-- ==== Sys2Proof/Machine/Queues.lean ====
section
/-! DEFINITION. Machine/Queues.lean: queues: their contexts and commands (R427 to R432), doorbells and ring reads (R433 to
R439), completion entries, fallback words and interrupts (R478 to R489), timeouts (R490, R491), the events of hang
procedures (R495, R496), context resets by register (R492), and the queries of the FE block (R476, R477). -/

namespace Sys2Proof.Machine

/-! ### Queue contexts: R427, R428, R432 -/

/-- The fields of a queue context (R427). -/
def qctxOf (b : List Byte) : QCtx :=
  { sqBase := leAt b 0 8, sqLog := leAt b 8 1, cqLog := leAt b 9 1, owner := bitsOf (leAt b 10 1) 4 2
    priority := leAt b 10 1 % 4, intrEn := bitOf (leAt b 11 1) 1, priv := bitOf (leAt b 11 1) 0
    context := leAt b 12 2 % 4096, maxInflight := leAt b 14 2, cqBase := leAt b 16 8, dbAddr := leAt b 24 8
    fallback := leAt b 32 8, sigAddr := leAt b 40 8, dbGen := leAt b 48 4, timeout := leAt b 52 2
    intr := leAt b 56 4 }

/-- A reserved field of a queue context outside its addresses is not zero (R427). -/
def qctxRsv (b : List Byte) : Bool :=
  leAt b 10 1 / 32 != 0 || leAt b 11 1 / 4 != 0 || leAt b 12 2 / 4096 != 0 || leAt b 54 2 != 0
    || (b.drop 60).any (· != 0)

/-- The range lies in one cacheable host window (R428). -/
def State.inHostWindow (s : State) (a n : Nat) : Bool :=
  nodePart a == s.node && s.target a == some .host && s.target (a + n - 1) == some .host
    && (s.hostWindow (localPart a)).map Prod.fst == (s.hostWindow (localPart a + n - 1)).map Prod.fst

/-- The checks of CREATE on the fields of a context (R428, R432), those of INTR also without INTR_EN (assumption log 23). -/
def State.qctxOk (s : State) (c : QCtx) : Bool :=
  let area (a n : Nat) : Bool :=
    a < 2 ^ 56 && (if c.owner = 2 then s.inHostWindow a n else s.inTiered a n)
  let intrOk := if c.owner = 2 then c.intr < 2 ^ 11
    else c.intr < 2 ^ 21 && !bitOf c.intr 13 && bitsOf c.intr 20 14 < 96 && bitsOf c.intr 12 9 ≤ 8 && 1 ≤ c.intr % 2 ^ 9
  4 ≤ c.sqLog && c.sqLog ≤ 16 && (c.cqLog = 0 || (4 ≤ c.cqLog && c.cqLog ≤ 16)) && c.owner ≤ 3
    && 1 ≤ c.maxInflight && c.maxInflight ≤ 1024
    && c.sqBase % 64 = 0 && area c.sqBase (64 * 2 ^ c.sqLog)
    && (if c.cqLog = 0 then c.cqBase = 0 else c.cqBase % 32 = 0 && area c.cqBase (32 * 2 ^ c.cqLog))
    && c.dbAddr % 128 = 0 && area c.dbAddr 128
    && c.fallback % 8 = 0 && area c.fallback 8
    && (c.sigAddr = 0 || (c.sigAddr % 4 = 0 && area c.sigAddr 4))
    && intrOk

/-- The bytes of queue `q`'s context, read by die `d`; none when the table lies outside the tiered range. -/
def State.qctxBytes (s : State) (d q : Nat) : State × Option (List Byte) :=
  let a := s.regN (rFe d 0x0) % 2 ^ 56 + q * 128
  if !s.inTiered a 128 then (s, none)
  else
    let s := s.homeRead a 128
    (s, some (s.sysRead a 128))

/-- The context of queue `q` read and checked by die `d`, as CREATE does; a table outside the tiered range fails. -/
def State.readQctx (s : State) (d q : Nat) : State × Option QCtx :=
  match s.qctxBytes d q with
  | (s, none) => (s, none)
  | (s, some b) =>
    let c := qctxOf b
    (s, if qctxRsv b || !s.qctxOk c then none else some c)

/-! ### Doorbells: R433 to R436 -/

/-- Operations of a queue in flight. -/
def State.queueOps (s : State) (q : Nat) : List Op := s.work.ops.filter (fun o => o.queue == q)

/-- A doorbell read that is not used: poisoned, or of a line of another generation (R436, R609). -/
def State.staleDoorbell (s : State) (q : Nat) (x : Queue) : State :=
  (s.setQueue q { x with dbStale := false }).bump (rFe x.die 0x34)

/-- The answer to a read of `n` bytes has come from the host poisoned: each 64 B half it covers counts (R609, R617). -/
def State.poisonIn (s : State) (a n : Nat) : State := s.bumpBy (rCxl 0x24) (ceilDiv (a % 64 + n) 64)

/-- What a doorbell read tells a queue (R436, R481): its tail, or that it must park, and CQ_HEAD. A tail that stands still or
falls back by at most 2^SQ_LOG has not moved (assumption log 75). -/
def State.takeDoorbell (s : State) (q : Nat) (x : Queue) (b : List Byte) : State :=
  let x := { x with dbStale := false }
  if leAt b 4 4 ≠ x.cfg.dbGen then s.staleDoorbell q x
  else
    let m := 2 ^ 32
    let h := leAt b 8 4
    let ahead := (h + m - x.cqHead % m) % m
    let x := if ahead ≤ (x.cqCount + m - x.cqHead % m) % m then { x with cqHead := h } else x
    let tail := leAt b 0 4
    let back := (x.tail + m - tail % m) % m
    if back ≤ 2 ^ x.cfg.sqLog then s.setQueue q x
    else if 2 ^ x.cfg.sqLog < (tail + m - x.head % m) % m then (s.setQueue q x).park q 2
    else s.setQueue q { x with tail := tail }

/-- The front end takes a shared copy of a doorbell line in the tiered range (R435). -/
def State.shareDoorbell (s : State) (d a : Nat) : State := s.shareNow (localPart a / 128) (18 + d)

/-! ### Reading the ring: R437 to R439 -/

/-- The PHASE expected at the head (R437). -/
def Queue.phase (x : Queue) : Bool := x.head / 2 ^ x.cfg.sqLog % 2 == 0

/-- The address of the slot at the head. -/
def Queue.slot (x : Queue) : Nat := x.cfg.sqBase + x.head % 2 ^ x.cfg.sqLog * 64

/-- Slots between head and tail. -/
def Queue.waiting (x : Queue) : Nat := (x.tail + 2 ^ 32 - x.head % 2 ^ 32) % 2 ^ 32

/-- The first slot of the descriptor at the head, read with the expected PHASE, begins an extended one (R438). -/
def Queue.extended (x : Queue) (b : List Byte) : Bool := bitOf (leAt b 1 1) 4 && x.head % 4 = 0

/-- The bytes that a read of the descriptor at the head brings, whose first slot is `b`: an extended one is read whole once its
four slots have been published (R438). -/
def Queue.length (x : Queue) (b : List Byte) : Nat :=
  if bitOf (leAt b 1 1) 0 == x.phase && x.extended b && 4 ≤ x.waiting then 256 else 64

/-- One read of the slot at the head returned `b` (R438, R439): the descriptor is there, or the read has to be made
again. An extended one is read only when its four slots have been published. -/
def Queue.sees (x : Queue) (b : List Byte) : Queue :=
  if bitOf (leAt b 1 1) 0 != x.phase then { x with rereads := x.rereads + 1 }
  else if x.extended b && x.waiting < 4 then x
  else { x with ready := true, desc := b.take (x.length b), poison := false }

/-- One read of the slot at the head returned poisoned data: its descriptor is taken, to be completed with
MEMORY_POISON (R609). -/
def Queue.seesPoison (x : Queue) (b : List Byte) (n : Nat) : Queue := { x with ready := true, desc := b.take n, poison := true }

/-- A read of the slot at the head of a ring in module memory (R318, R439). -/
def State.seesLocal (s : State) (x : Queue) : State × Queue :=
  let s := s.homeRead x.slot 64
  if s.anyPoison x.slot 64 then (s, x.seesPoison (s.sysRead x.slot 64) 64)
  else
    let n := x.length (s.sysRead x.slot 64)
    let s := if n = 64 then s else s.homeRead (x.slot + 64) (n - 64)
    let b := s.sysRead x.slot n
    (s, if s.anyPoison x.slot n then x.seesPoison b n else x.sees b)

/-- The module itself holds the ring of a queue: its owner is not the CXL host. -/
def Queue.isLocal (x : Queue) : Bool := x.cfg.owner != 2

/-- The first read of the slot at the head of a ring in module memory (R439). -/
def State.fetchHead (s : State) (q : Nat) : State :=
  match s.queue? q with
  | some x =>
    if x.state == .running && x.isLocal && !x.ready && x.rereads = 0 && x.waiting != 0 then
      let r := s.seesLocal x
      r.1.setQueue q r.2
    else s
  | none => s

/-- The head moves on by `n` slots; the next descriptor is read (R440). -/
def State.advanceQueue (s : State) (q n : Nat) : State :=
  match s.queue? q with
  | some x =>
    (s.setQueue q { x with head := (x.head + n) % 2 ^ 32, ready := false, rereads := 0, desc := [], poison := false }).fetchHead q
  | none => s

/-! ### Completion entries: R480 to R486 -/

/-- The status an operation completes with, by the order of R483; a failed check is among the exceptions
(assumption log 24). -/
def Op.status (o : Op) : Nat :=
  match o.removed, o.check, o.excOrTimeout with
  | some r, _, _ => r
  | none, some k, _ => k
  | none, none, some e => e
  | none, none, none => if o.poison then 0x302 else if o.devTimeout then 0x301 else if o.replayed then 1 else 0

/-- The bytes of a completion entry, at position `c` of queue `q`'s ring (R480). -/
def Op.entry (o : Op) (q c cqLog : Nat) : List Byte :=
  toBytes 4 o.seq ++ toBytes 2 o.status ++ toBytes 2 (q + (if c / 2 ^ cqLog % 2 = 0 then 2 ^ 15 else 0))
    ++ toBytes 8 (o.start.getD o.accepted).toNat ++ toBytes 8 (o.fin.getD o.accepted).toNat
    ++ toBytes 4 (min (o.energy + o.openEnergy) (2 ^ 32 - 1)) ++ toBytes 2 o.subst
    ++ toBytes 2 (match o.errIndex with
      | some i => i
      | none => 0xFFFF)

/-- The fallback word for an operation (R485). -/
def Op.fallbackWord (o : Op) (count : Nat) : Nat := count % 2 ^ 16 * 2 ^ 48 + o.status * 2 ^ 32 + o.seq

/-- What follows the end of an operation: replays and resets that waited for it go on (R493, R496). -/
def State.afterOp (s : State) (o : Op) : State :=
  (upFrom 0 4).foldl (fun s d => s.hangNext d hangFuel) (s.opGone o).resetCheck

/-- A RECIPE_PATCH completes: its version becomes current, with the number that follows that of the last one, unless a reset
has ended the patch or the slot is no longer INSTALLED (R469; assumption log 76). -/
def State.installed (s : State) (o : Op) : State :=
  match o.recipe with
  | some (i, _) =>
    let r := s.rslot o.die i
    let v := nextVersion r.last
    if o.opcode = 0x08 && o.removed.isNone && r.state = 1 then
      s.setRslot o.die i { r with
        current := some v, last := v
        live := r.live.map (fun x => if x.arriving == some o.uid then { x with num := v } else x) }
    else s
  | none => s

/-- The completion ring of a queue has space for its next entry (R481). -/
def Queue.space (x : Queue) : Bool := (x.cqCount + 2 ^ 32 - x.cqHead % 2 ^ 32) % 2 ^ 32 < 2 ^ x.cfg.cqLog

/-- The queue may write completion entries: it is not in COMPLETION_FAULT, or is being re-armed (R487, R489). -/
def Queue.mayWrite (x : Queue) : Bool := x.state != .completionFault || x.rearm

/-- The completion entry of an operation, or the fallback word that stands for one, is performed: it counts, the queue's
interrupt follows, and the operation has completed (R478, R484). A re-arm ends with the last held entry (R489). -/
def State.entryDone (s : State) (o : Op) : State :=
  match s.queue? o.queue with
  | none => s.afterOp o
  | some x =>
    let back := x.rearm && x.heldCq.isEmpty
    let x := { x with cqCount := if x.cfg.cqLog = 0 then x.cqCount else (x.cqCount + 1) % 2 ^ 32
                      fbCount := (x.fbCount + 1) % 2 ^ 16
                      state := if back then x.left else x.state, rearm := x.rearm && !back }
    (((s.setQueue o.queue x).completionIntr o.queue x).installed o).afterOp o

---*---

WHAT NEEDS TO BE DONE – Reproduce word for word only the first line of the listing above and each line after it through the line with "zero (R427). -/".

ANSWER FOR THE TASK –
-- ==== Sys2Proof/Machine/Queues.lean ====
section
/-! DEFINITION. Machine/Queues.lean: queues: their contexts and commands (R427 to R432), doorbells and ring reads (R433 to
R439), completion entries, fallback words and interrupts (R478 to R489), timeouts (R490, R491), the events of hang
procedures (R495, R496), context resets by register (R492), and the queries of the FE block (R476, R477). -/

namespace Sys2Proof.Machine

/-! ### Queue contexts: R427, R428, R432 -/

/-- The fields of a queue context (R427). -/
def qctxOf (b : List Byte) : QCtx :=
  { sqBase := leAt b 0 8, sqLog := leAt b 8 1, cqLog := leAt b 9 1, owner := bitsOf (leAt b 10 1) 4 2
    priority := leAt b 10 1 % 4, intrEn := bitOf (leAt b 11 1) 1, priv := bitOf (leAt b 11 1) 0
    context := leAt b 12 2 % 4096, maxInflight := leAt b 14 2, cqBase := leAt b 16 8, dbAddr := leAt b 24 8
    fallback := leAt b 32 8, sigAddr := leAt b 40 8, dbGen := leAt b 48 4, timeout := leAt b 52 2
    intr := leAt b 56 4 }

/-- A reserved field of a queue context outside its addresses is not zero (R427). -/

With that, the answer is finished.